Turkey and Azerbaijan: These two countries have common interests. First, weakening Armenia and making it economically dependent would render Armenia incapable of being a factor of any kind. Instead, it could simply become a crossroads through which anyone can pass and circulate any type of goods. This simultaneously makes Turkey a transit point for Central Asian energy resources to Europe. Previously, Europe depended on energy resources passing through Russia, but now it would depend on those passing through Turkey. At the same time, Turkey could physically unite the entire Turkic world by having a corridor.

Russia: For Moscow, the opening of regional communications is important, but Moscow insists that Russian peacekeepers/troops should be stationed along this corridor, which naturally contradicts Washington’s interests and Turkish interests. It is essential to consider who will control this corridor.
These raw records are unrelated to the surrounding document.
-- ==== Sys2Proof/Proofs/LineAlarms.lean ====
section
/-! SUPPORT for O53. The line alarm law at one line, what leaves it alone, and how a re-evaluation of LALMn restores it
(R68, R69). -/

namespace Sys2Proof.Machine

/-! ## The law line by line (R68, R69) -/

/-- The line alarm law at one line: LALMn asserted exactly when the line is alarmed, and the GZU's copies agree. -/
def lalmAt (s : State) (l : LineId) : Prop :=
  ((s.gzu l).lalm = true ↔ alarmed s l) ∧ (s.gzu l).lineCopy = (s.ls l).state ∧ (s.gzu l).attCopy = s.wu.attendance

theorem lalmLaw_iff (s : State) : lalmLaw s ↔ ∀ l : LineId, lalmAt s l := Iff.rfl

theorem lalmLaw_lineCopy {s : State} (hs : lalmLaw s) (l : LineId) : (s.gzu l).lineCopy = (s.ls l).state :=
  (hs l).2.1

theorem lalmLaw_attCopy {s : State} (hs : lalmLaw s) (l : LineId) : (s.gzu l).attCopy = s.wu.attendance :=
  (hs l).2.2

/-- What the law reads at a line is as it was: the GZU, the line state, the live line section, the attendance. -/
structure AlarmViewKept (s t : State) (l : LineId) : Prop where
  gzu : t.gzu l = s.gzu l
  state : (t.ls l).state = (s.ls l).state
  live : t.liveLine l = s.liveLine l
  attendance : t.wu.attendance = s.wu.attendance

theorem AlarmViewKept.lalmAt {s t : State} {l : LineId} (h : AlarmViewKept s t l) (hs : lalmAt s l) : lalmAt t l := by
  obtain ⟨hg, hq, hl, ha⟩ := h
  simpa only [Machine.lalmAt, alarmed, hg, hq, hl, ha] using hs

theorem AlarmViewKept.trans {s t u : State} {l : LineId} (h : AlarmViewKept s t l) (h' : AlarmViewKept t u l) :
    AlarmViewKept s u l :=
  ⟨h'.gzu.trans h.gzu, h'.state.trans h.state, h'.live.trans h.live, h'.attendance.trans h.attendance⟩

/-- What the law reads is as it was at every line. -/
def AlarmsKept (s t : State) : Prop := ∀ l : LineId, AlarmViewKept s t l

theorem AlarmsKept.lalmLaw {s t : State} (h : AlarmsKept s t) (hs : lalmLaw s) : lalmLaw t :=
  (lalmLaw_iff t).mpr fun l => (h l).lalmAt ((lalmLaw_iff s).mp hs l)

/-- An effect that only takes place where a condition holds keeps the law when it does. -/
theorem guarded_lalmLaw {p : Prop} [Decidable p] {t u : State} (hu : lalmLaw u) (ht : lalmLaw t) :
    lalmLaw (if p then t else u) := by
  split
  · exact ht
  · exact hu

theorem AlarmsKept.refl (s : State) : AlarmsKept s s := fun _ => ⟨rfl, rfl, rfl, rfl⟩

theorem AlarmsKept.trans {s t u : State} (h : AlarmsKept s t) (h' : AlarmsKept t u) : AlarmsKept s u :=
  fun l => (h l).trans (h' l)

/-- Where line slices, live line sections and attendance are as they were, so is what the law reads. -/
theorem alarmsKept_of_live {s t : State}
    (h : t.lines = s.lines ∧ (∀ l : LineId, t.cu.lines[l.val].liveLine = s.cu.lines[l.val].liveLine)
      ∧ t.wu.attendance = s.wu.attendance) : AlarmsKept s t := fun l => by
  obtain ⟨lines, live, attendance⟩ := h
  exact ⟨by simp only [State.gzu, lines], by simp only [State.ls, lines], live l, attendance⟩

/-- An operation that leaves line slices, copies of the Command Unit and attendance leaves what the law reads. -/
theorem alarmsKept_of_frame {s t : State}
    (h : t.lines = s.lines ∧ t.cu.lines = s.cu.lines ∧ t.wu.attendance = s.wu.attendance) : AlarmsKept s t := by
  obtain ⟨lines, copies, attendance⟩ := h
  exact alarmsKept_of_live ⟨lines, fun l => by rw [copies], attendance⟩

/-! ## Operations of one line -/

/-- An operation of line `l` has left what the law reads of the other lines, the attendance, and its copy at `l`. -/
structure OthersKept (l : LineId) (s t : State) : Prop where
  others : ∀ k : LineId, k ≠ l → AlarmViewKept s t k
  attendance : t.wu.attendance = s.wu.attendance
  attCopy : (t.gzu l).attCopy = (s.gzu l).attCopy

theorem AlarmsKept.others {s t : State} (h : AlarmsKept s t) (l : LineId) : OthersKept l s t :=
  ⟨fun k _ => h k, (h l).attendance, congrArg Gzu.attCopy (h l).gzu⟩

theorem OthersKept.trans {l : LineId} {s t u : State} (h : OthersKept l s t) (h' : OthersKept l t u) :
    OthersKept l s u :=
  ⟨fun k hk => (h.others k hk).trans (h'.others k hk), h'.attendance.trans h.attendance, h'.attCopy.trans h.attCopy⟩

/-- An operation that leaves the other lines' slices and copies leaves what the law reads of them. -/
theorem othersKept_of_parts {l : LineId} {s t : State}
    (hl : ∀ k : LineId, k ≠ l → t.lines[k.val] = s.lines[k.val])
    (hc : ∀ k : LineId, k ≠ l → t.cu.lines[k.val] = s.cu.lines[k.val])
    (ha : t.wu.attendance = s.wu.attendance) (hg : (t.gzu l).attCopy = (s.gzu l).attCopy) : OthersKept l s t where
  others k hk := ⟨congrArg Line.gzu (hl k hk), congrArg (fun x : Line => x.ls.state) (hl k hk),
    congrArg LineCopies.liveLine (hc k hk), ha⟩
  attendance := ha
  attCopy := hg

theorem modLs_othersKept (s : State) (l : LineId) (f : Sequencer → Sequencer) : OthersKept l s (s.modLs l f) :=
  othersKept_of_parts (fun k hk => modLs_lines_other s l k f hk) (by simp) (by simp) (by simp)

theorem modSru_alarmsKept (s : State) (l : LineId) (f : Sru → Sru) : AlarmsKept s (s.modSru l f) :=
  fun k => ⟨by simp, by simp, rfl, rfl⟩

/-- The sequencer changes, but not its line state. -/
theorem modLs_alarmsKept (s : State) (l : LineId) (f : Sequencer → Sequencer)
    (h : ∀ q, (f q).state = q.state) : AlarmsKept s (s.modLs l f) := fun k => by
  refine ⟨by simp, ?_, rfl, rfl⟩
  by_cases e : k = l
  · subst e; rw [modLs_ls, h]
  · rw [modLs_other s l k f e]

theorem modGzu_othersKept (s : State) (l : LineId) (f : Gzu → Gzu)
    (h : ∀ g, (f g).attCopy = g.attCopy) : OthersKept l s (s.modGzu l f) :=
  othersKept_of_parts (fun k hk => modGzu_lines_other s l k f hk) (by simp) (by simp) (by rw [modGzu_gzu, h])

theorem raise_alarmsKept (s : State) (k : Kind) (src : Source) (d : Nat) : AlarmsKept s (s.raise k src d) :=
  alarmsKept_of_frame (by simp)

theorem markLine_alarmsKept (s : State) (l : LineId) : AlarmsKept s (s.markLine l) := alarmsKept_of_frame (by simp)

theorem markPart_alarmsKept (s : State) : AlarmsKept s s.markPart := alarmsKept_of_frame (by simp)

theorem modCu_alarmsKept (s : State) (f : Cu → Cu) (h : ∀ c, (f c).lines = c.lines) : AlarmsKept s (s.modCu f) :=
  alarmsKept_of_frame ⟨rfl, h s.cu, rfl⟩

/-! ## Re-evaluation (R69) -/

/-- Re-evaluating LALMn settles the law at the line, where its copies agree. -/
theorem reevalLalm_at (s : State) (l : LineId) (hc : (s.gzu l).lineCopy = (s.ls l).state)
    (ha : (s.gzu l).attCopy = s.wu.attendance) : lalmAt (s.reevalLalm l) l := by
  have hg : (s.reevalLalm l).gzu l = { s.gzu l with lalm := s.lalmTerms l } := modGzu_gzu ..
  have hq : ((s.reevalLalm l).ls l).state = (s.ls l).state := by simp [State.reevalLalm]
  have hlive : (s.reevalLalm l).liveLine l = s.liveLine l := rfl
  have hatt : (s.reevalLalm l).wu.attendance = s.wu.attendance := rfl
  have terms := lalmTerms_iff s l hc ha
  simp only [lalmAt, alarmed, hg, hq, hlive, hatt] at terms ⊢
  exact ⟨terms, hc, ha⟩

/-- Re-evaluating LALMn restores the law after an operation of the line that has kept the line state's copy. -/
theorem reevalLalm_lalmLaw {l : LineId} {s u : State} (hs : lalmLaw s) (h : OthersKept l s u)
    (hc : (u.gzu l).lineCopy = (u.ls l).state) : lalmLaw (u.reevalLalm l) := fun k => by
  by_cases e : k = l
  · subst e
    exact reevalLalm_at u k hc (by rw [h.attCopy, h.attendance]; exact lalmLaw_attCopy hs k)
  · exact ((h.trans (modGzu_othersKept u l _ fun _ => by rfl)).others k e).lalmAt (hs k)

/-- The report of the line state restores the law after any operation of the line. -/
theorem reportLineState_lalmLaw {l : LineId} {s u : State} (hs : lalmLaw s) (h : OthersKept l s u) :
    lalmLaw (u.reportLineState l) := by
  refine (markLine_alarmsKept _ l).lalmLaw
    (reevalLalm_lalmLaw hs (h.trans (modGzu_othersKept u l _ fun _ => by rfl)) ?_)
  simp

end Sys2Proof.Machine
end

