/-- A request taken leaves every LS and SRU, and of the Delivery Engine queues, rings, the arming and the flight. -/
@[simp] theorem takeRequest_keeps (s : State) (a : Access) :
    (∀ k : LineId, (s.takeRequest a).lines[k.val].ls = s.lines[k.val].ls)
      ∧ (∀ k : LineId, (s.takeRequest a).lines[k.val].sru = s.lines[k.val].sru)
      ∧ (s.takeRequest a).de.staging = s.de.staging ∧ (s.takeRequest a).de.rings = s.de.rings
      ∧ (s.takeRequest a).de.arming = s.de.arming ∧ (s.takeRequest a).de.flight = s.de.flight := by
  have placed (t : State) : (t.placeRequest a).de.staging = t.de.staging ∧ (t.placeRequest a).de.rings = t.de.rings
      ∧ (t.placeRequest a).de.arming = t.de.arming ∧ (t.placeRequest a).de.flight = t.de.flight := by
    rw [placeRequest_de]
    exact ⟨rfl, rfl, rfl, rfl⟩
  simp only [State.takeRequest]
  split <;> simp [placed]

end Sys2Proof.Machine
end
Azerbaijan and Turkey prefer that no other state be involved, as it connects Turkey to Azerbaijan; they question why the troops of another country should be responsible for its security.

Armenia: For Yerevan, this prospect poses significant security challenges. Who will manage the security of this road? If another state controls it, an extraterritorial unit would effectively traverse Armenia, which would be catastrophic. If the Armenian armed forces manage it, different sorts of provocations from Turkey and Azerbaijan could lead to serious complications. Therefore, besides making extensive concessions, Yerevan should at least strategize the least risky scenario for itself, as Armenia finds itself isolated, seemingly conveying to regional powers, “You decide, and I will follow your lead.”